Stored data entries:
>>>>>

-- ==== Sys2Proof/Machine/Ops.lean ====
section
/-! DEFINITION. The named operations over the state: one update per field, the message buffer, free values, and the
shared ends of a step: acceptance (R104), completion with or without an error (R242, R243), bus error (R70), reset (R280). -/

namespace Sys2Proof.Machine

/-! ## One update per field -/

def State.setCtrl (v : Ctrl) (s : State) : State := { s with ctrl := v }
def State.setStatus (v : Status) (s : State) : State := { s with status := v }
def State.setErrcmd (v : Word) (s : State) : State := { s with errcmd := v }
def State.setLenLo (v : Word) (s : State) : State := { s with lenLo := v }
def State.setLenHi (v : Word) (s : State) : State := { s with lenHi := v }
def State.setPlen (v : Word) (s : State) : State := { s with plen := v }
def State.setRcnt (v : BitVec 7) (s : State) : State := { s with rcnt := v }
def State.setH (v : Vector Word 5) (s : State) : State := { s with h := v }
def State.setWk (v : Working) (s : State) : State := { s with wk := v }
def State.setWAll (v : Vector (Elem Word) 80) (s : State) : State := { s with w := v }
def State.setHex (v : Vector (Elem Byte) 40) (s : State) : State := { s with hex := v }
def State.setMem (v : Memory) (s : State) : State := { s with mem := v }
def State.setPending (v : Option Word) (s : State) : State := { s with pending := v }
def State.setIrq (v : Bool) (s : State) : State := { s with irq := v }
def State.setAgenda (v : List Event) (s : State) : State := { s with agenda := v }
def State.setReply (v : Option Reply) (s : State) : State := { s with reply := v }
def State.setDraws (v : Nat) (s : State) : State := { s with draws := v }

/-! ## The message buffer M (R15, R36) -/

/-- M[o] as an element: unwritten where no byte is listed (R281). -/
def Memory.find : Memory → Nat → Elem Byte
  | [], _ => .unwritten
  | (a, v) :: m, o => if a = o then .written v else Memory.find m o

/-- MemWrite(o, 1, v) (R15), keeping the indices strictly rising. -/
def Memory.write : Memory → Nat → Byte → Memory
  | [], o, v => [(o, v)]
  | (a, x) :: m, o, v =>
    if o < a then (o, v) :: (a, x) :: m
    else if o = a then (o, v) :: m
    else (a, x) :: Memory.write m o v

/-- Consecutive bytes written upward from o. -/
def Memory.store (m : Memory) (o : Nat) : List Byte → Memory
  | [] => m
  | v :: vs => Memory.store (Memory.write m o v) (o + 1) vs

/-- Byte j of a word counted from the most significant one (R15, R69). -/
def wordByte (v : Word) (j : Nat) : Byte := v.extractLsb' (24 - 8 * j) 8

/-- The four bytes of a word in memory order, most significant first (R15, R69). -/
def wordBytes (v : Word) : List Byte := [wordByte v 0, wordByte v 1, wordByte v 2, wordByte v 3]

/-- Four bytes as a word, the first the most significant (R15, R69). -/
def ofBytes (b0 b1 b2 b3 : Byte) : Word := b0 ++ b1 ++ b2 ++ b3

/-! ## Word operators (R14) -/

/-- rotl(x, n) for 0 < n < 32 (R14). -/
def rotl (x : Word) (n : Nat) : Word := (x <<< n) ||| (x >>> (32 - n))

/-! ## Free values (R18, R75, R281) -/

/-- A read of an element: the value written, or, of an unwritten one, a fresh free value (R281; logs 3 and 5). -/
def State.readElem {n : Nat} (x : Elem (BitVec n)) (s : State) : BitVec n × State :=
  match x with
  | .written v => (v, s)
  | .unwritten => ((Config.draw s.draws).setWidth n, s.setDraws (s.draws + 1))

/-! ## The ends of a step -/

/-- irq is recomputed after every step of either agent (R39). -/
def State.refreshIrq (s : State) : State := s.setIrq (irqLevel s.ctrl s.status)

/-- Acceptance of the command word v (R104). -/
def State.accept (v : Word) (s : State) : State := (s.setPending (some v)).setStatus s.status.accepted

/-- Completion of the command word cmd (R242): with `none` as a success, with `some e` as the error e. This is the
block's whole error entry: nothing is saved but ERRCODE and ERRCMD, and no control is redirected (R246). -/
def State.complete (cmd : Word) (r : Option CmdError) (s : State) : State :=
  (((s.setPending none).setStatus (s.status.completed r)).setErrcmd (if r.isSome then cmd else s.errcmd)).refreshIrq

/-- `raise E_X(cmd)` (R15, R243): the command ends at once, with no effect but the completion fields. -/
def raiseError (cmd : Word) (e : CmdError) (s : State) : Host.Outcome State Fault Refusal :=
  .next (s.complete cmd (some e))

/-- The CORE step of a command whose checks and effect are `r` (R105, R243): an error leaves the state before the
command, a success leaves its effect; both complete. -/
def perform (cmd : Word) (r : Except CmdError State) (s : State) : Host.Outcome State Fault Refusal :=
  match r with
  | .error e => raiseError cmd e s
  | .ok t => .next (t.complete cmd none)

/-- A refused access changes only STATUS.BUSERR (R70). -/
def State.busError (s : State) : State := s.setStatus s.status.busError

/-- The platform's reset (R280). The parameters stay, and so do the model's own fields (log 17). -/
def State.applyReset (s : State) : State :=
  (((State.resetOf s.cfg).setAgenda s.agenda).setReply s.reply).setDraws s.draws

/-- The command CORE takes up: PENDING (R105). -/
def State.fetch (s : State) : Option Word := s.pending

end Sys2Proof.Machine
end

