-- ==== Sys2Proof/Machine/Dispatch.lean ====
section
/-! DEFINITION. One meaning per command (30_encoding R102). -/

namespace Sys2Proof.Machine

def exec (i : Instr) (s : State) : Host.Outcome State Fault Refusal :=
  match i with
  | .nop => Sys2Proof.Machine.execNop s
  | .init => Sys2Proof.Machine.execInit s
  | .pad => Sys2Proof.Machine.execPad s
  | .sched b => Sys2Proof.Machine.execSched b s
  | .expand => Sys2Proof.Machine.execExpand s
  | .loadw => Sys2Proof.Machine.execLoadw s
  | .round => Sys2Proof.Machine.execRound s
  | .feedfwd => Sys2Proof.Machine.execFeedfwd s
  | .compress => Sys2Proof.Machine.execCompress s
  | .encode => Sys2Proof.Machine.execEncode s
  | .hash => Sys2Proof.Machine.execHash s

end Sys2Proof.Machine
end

<<<<<

About this task: Where a line in the records above contains the string "setPending", copy that line.

Exercise response:
def State.setPending (v : Option Word) (s : State) : State := { s with pending := v }
def State.accept (v : Word) (s : State) : State := (s.setPending (some v)).setStatus s.status.accepted
  (((s.setPending none).setStatus (s.status.completed r)).setErrcmd (if r.isSome then cmd else s.errcmd)).refreshIrq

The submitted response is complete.